Aim of the exercise: All lines from the first one in the listing below to the one holding "s.now := rfl", inclusive, are to be copied exactly.
#####
-- ==== Sys2Proof/Laws/State.lean ====
section
/-! SUPPORT. State as a record: what each update leaves of each field, and what is read back. -/

namespace Sys2Proof.Machine

/-! `setSlot`. -/

@[simp] theorem setSlot_now (s : State) (r : SlotRef) (x : Slot) : (s.setSlot r x).now = s.now := rfl
@[simp] theorem setSlot_time (s : State) (r : SlotRef) (x : Slot) : (s.setSlot r x).time = s.time := rfl
@[simp] theorem setSlot_modNo (s : State) (r : SlotRef) (x : Slot) : (s.setSlot r x).modNo = s.modNo := rfl
@[simp] theorem setSlot_cur (s : State) (r : SlotRef) (x : Slot) : (s.setSlot r x).cur = s.cur := rfl
@[simp] theorem setSlot_agenda (s : State) (r : SlotRef) (x : Slot) : (s.setSlot r x).agenda = s.agenda := rfl
@[simp] theorem setSlot_mem (s : State) (r : SlotRef) (x : Slot) : (s.setSlot r x).mem = s.mem := rfl
@[simp] theorem setSlot_safe (s : State) (r : SlotRef) (x : Slot) : (s.setSlot r x).safe = s.safe := rfl
@[simp] theorem setSlot_bad (s : State) (r : SlotRef) (x : Slot) : (s.setSlot r x).bad = s.bad := rfl
@[simp] theorem setSlot_soft (s : State) (r : SlotRef) (x : Slot) : (s.setSlot r x).soft = s.soft := rfl
@[simp] theorem setSlot_dev (s : State) (r : SlotRef) (x : Slot) : (s.setSlot r x).dev = s.dev := rfl
@[simp] theorem setSlot_cores (s : State) (r : SlotRef) (x : Slot) : (s.setSlot r x).cores = s.cores := rfl
@[simp] theorem setSlot_clusters (s : State) (r : SlotRef) (x : Slot) : (s.setSlot r x).clusters = s.clusters := rfl
@[simp] theorem setSlot_dies (s : State) (r : SlotRef) (x : Slot) : (s.setSlot r x).dies = s.dies := rfl
@[simp] theorem setSlot_parts (s : State) (r : SlotRef) (x : Slot) : (s.setSlot r x).parts = s.parts := rfl
@[simp] theorem setSlot_strands (s : State) (r : SlotRef) (x : Slot) : (s.setSlot r x).strands = s.strands := rfl
@[simp] theorem setSlot_domains (s : State) (r : SlotRef) (x : Slot) : (s.setSlot r x).domains = s.domains := rfl
@[simp] theorem setSlot_teams (s : State) (r : SlotRef) (x : Slot) : (s.setSlot r x).teams = s.teams := rfl
@[simp] theorem setSlot_launches (s : State) (r : SlotRef) (x : Slot) : (s.setSlot r x).launches = s.launches := rfl
@[simp] theorem setSlot_completed (s : State) (r : SlotRef) (x : Slot) : (s.setSlot r x).completed = s.completed := rfl
@[simp] theorem setSlot_jobs (s : State) (r : SlotRef) (x : Slot) : (s.setSlot r x).jobs = s.jobs := rfl
@[simp] theorem setSlot_jobNext (s : State) (r : SlotRef) (x : Slot) : (s.setSlot r x).jobNext = s.jobNext := rfl
@[simp] theorem setSlot_domNext (s : State) (r : SlotRef) (x : Slot) : (s.setSlot r x).domNext = s.domNext := rfl
@[simp] theorem setSlot_seqNext (s : State) (r : SlotRef) (x : Slot) : (s.setSlot r x).seqNext = s.seqNext := rfl
@[simp] theorem setSlot_net (s : State) (r : SlotRef) (x : Slot) : (s.setSlot r x).net = s.net := rfl
@[simp] theorem setSlot_links (s : State) (r : SlotRef) (x : Slot) : (s.setSlot r x).links = s.links := rfl
@[simp] theorem setSlot_down (s : State) (r : SlotRef) (x : Slot) : (s.setSlot r x).down = s.down := rfl
@[simp] theorem setSlot_fw (s : State) (r : SlotRef) (x : Slot) : (s.setSlot r x).fw = s.fw := rfl
@[simp] theorem setSlot_mailbox (s : State) (r : SlotRef) (x : Slot) : (s.setSlot r x).mailbox = s.mailbox := rfl
@[simp] theorem setSlot_doe (s : State) (r : SlotRef) (x : Slot) : (s.setSlot r x).doe = s.doe := rfl
@[simp] theorem setSlot_flash (s : State) (r : SlotRef) (x : Slot) : (s.setSlot r x).flash = s.flash := rfl
@[simp] theorem setSlot_bootStep (s : State) (r : SlotRef) (x : Slot) : (s.setSlot r x).bootStep = s.bootStep := rfl
@[simp] theorem setSlot_recovery (s : State) (r : SlotRef) (x : Slot) : (s.setSlot r x).recovery = s.recovery := rfl
@[simp] theorem setSlot_glaze (s : State) (r : SlotRef) (x : Slot) : (s.setSlot r x).glaze = s.glaze := rfl
@[simp] theorem setSlot_glazeG (s : State) (r : SlotRef) (x : Slot) : (s.setSlot r x).glazeG = s.glazeG := rfl
@[simp] theorem setSlot_glazeEpoch (s : State) (r : SlotRef) (x : Slot) : (s.setSlot r x).glazeEpoch = s.glazeEpoch := rfl
@[simp] theorem setSlot_epoch (s : State) (r : SlotRef) (x : Slot) : (s.setSlot r x).epoch = s.epoch := rfl
@[simp] theorem setSlot_images (s : State) (r : SlotRef) (x : Slot) : (s.setSlot r x).images = s.images := rfl
@[simp] theorem setSlot_crumbs (s : State) (r : SlotRef) (x : Slot) : (s.setSlot r x).crumbs = s.crumbs := rfl
@[simp] theorem setSlot_crumbBroken (s : State) (r : SlotRef) (x : Slot) : (s.setSlot r x).crumbBroken = s.crumbBroken := rfl
@[simp] theorem setSlot_crumb75 (s : State) (r : SlotRef) (x : Slot) : (s.setSlot r x).crumb75 = s.crumb75 := rfl
@[simp] theorem setSlot_receipts (s : State) (r : SlotRef) (x : Slot) : (s.setSlot r x).receipts = s.receipts := rfl
@[simp] theorem setSlot_spare (s : State) (r : SlotRef) (x : Slot) : (s.setSlot r x).spare = s.spare := rfl
@[simp] theorem setSlot_routed (s : State) (r : SlotRef) (x : Slot) : (s.setSlot r x).routed = s.routed := rfl
@[simp] theorem setSlot_tripped (s : State) (r : SlotRef) (x : Slot) : (s.setSlot r x).tripped = s.tripped := rfl
@[simp] theorem setSlot_glitches (s : State) (r : SlotRef) (x : Slot) : (s.setSlot r x).glitches = s.glitches := rfl
@[simp] theorem setSlot_free (s : State) (r : SlotRef) (x : Slot) : (s.setSlot r x).free = s.free := rfl
@[simp] theorem setSlot_core (s : State) (r : SlotRef) (x : Slot) (k : Nat) : (s.setSlot r x).core k = s.core k := rfl
@[simp] theorem setSlot_cluster (s : State) (r : SlotRef) (x : Slot) (k : Nat) : (s.setSlot r x).cluster k = s.cluster k := rfl
@[simp] theorem setSlot_die (s : State) (r : SlotRef) (x : Slot) (k : Nat) : (s.setSlot r x).die k = s.die k := rfl
@[simp] theorem setSlot_getPart (s : State) (r : SlotRef) (x : Slot) (k : Nat) : (s.setSlot r x).getPart k = s.getPart k := rfl
@[simp] theorem setSlot_strand (s : State) (r : SlotRef) (x : Slot) (k : Nat) : (s.setSlot r x).strand k = s.strand k := rfl
@[simp] theorem setSlot_dom (s : State) (r : SlotRef) (x : Slot) (k : Nat) : (s.setSlot r x).dom k = s.dom k := rfl
@[simp] theorem setSlot_getTeam (s : State) (r : SlotRef) (x : Slot) (k : Nat) : (s.setSlot r x).getTeam k = s.getTeam k := rfl
@[simp] theorem setSlot_link (s : State) (r : SlotRef) (x : Slot) (k l : Nat) : (s.setSlot r x).link k l = s.link k l := rfl
@[simp] theorem setSlot_devGet (s : State) (r : SlotRef) (x : Slot) (k : Nat) : (s.setSlot r x).devGet k = s.devGet k := rfl
@[simp] theorem setSlot_byte (s : State) (r : SlotRef) (x : Slot) (k : Nat) : (s.setSlot r x).byte k = s.byte k := rfl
#####
Problem solution:
-- ==== Sys2Proof/Laws/State.lean ====
section
/-! SUPPORT. State as a record: what each update leaves of each field, and what is read back. -/

namespace Sys2Proof.Machine

/-! `setSlot`. -/

@[simp] theorem setSlot_now (s : State) (r : SlotRef) (x : Slot) : (s.setSlot r x).now = s.now := rfl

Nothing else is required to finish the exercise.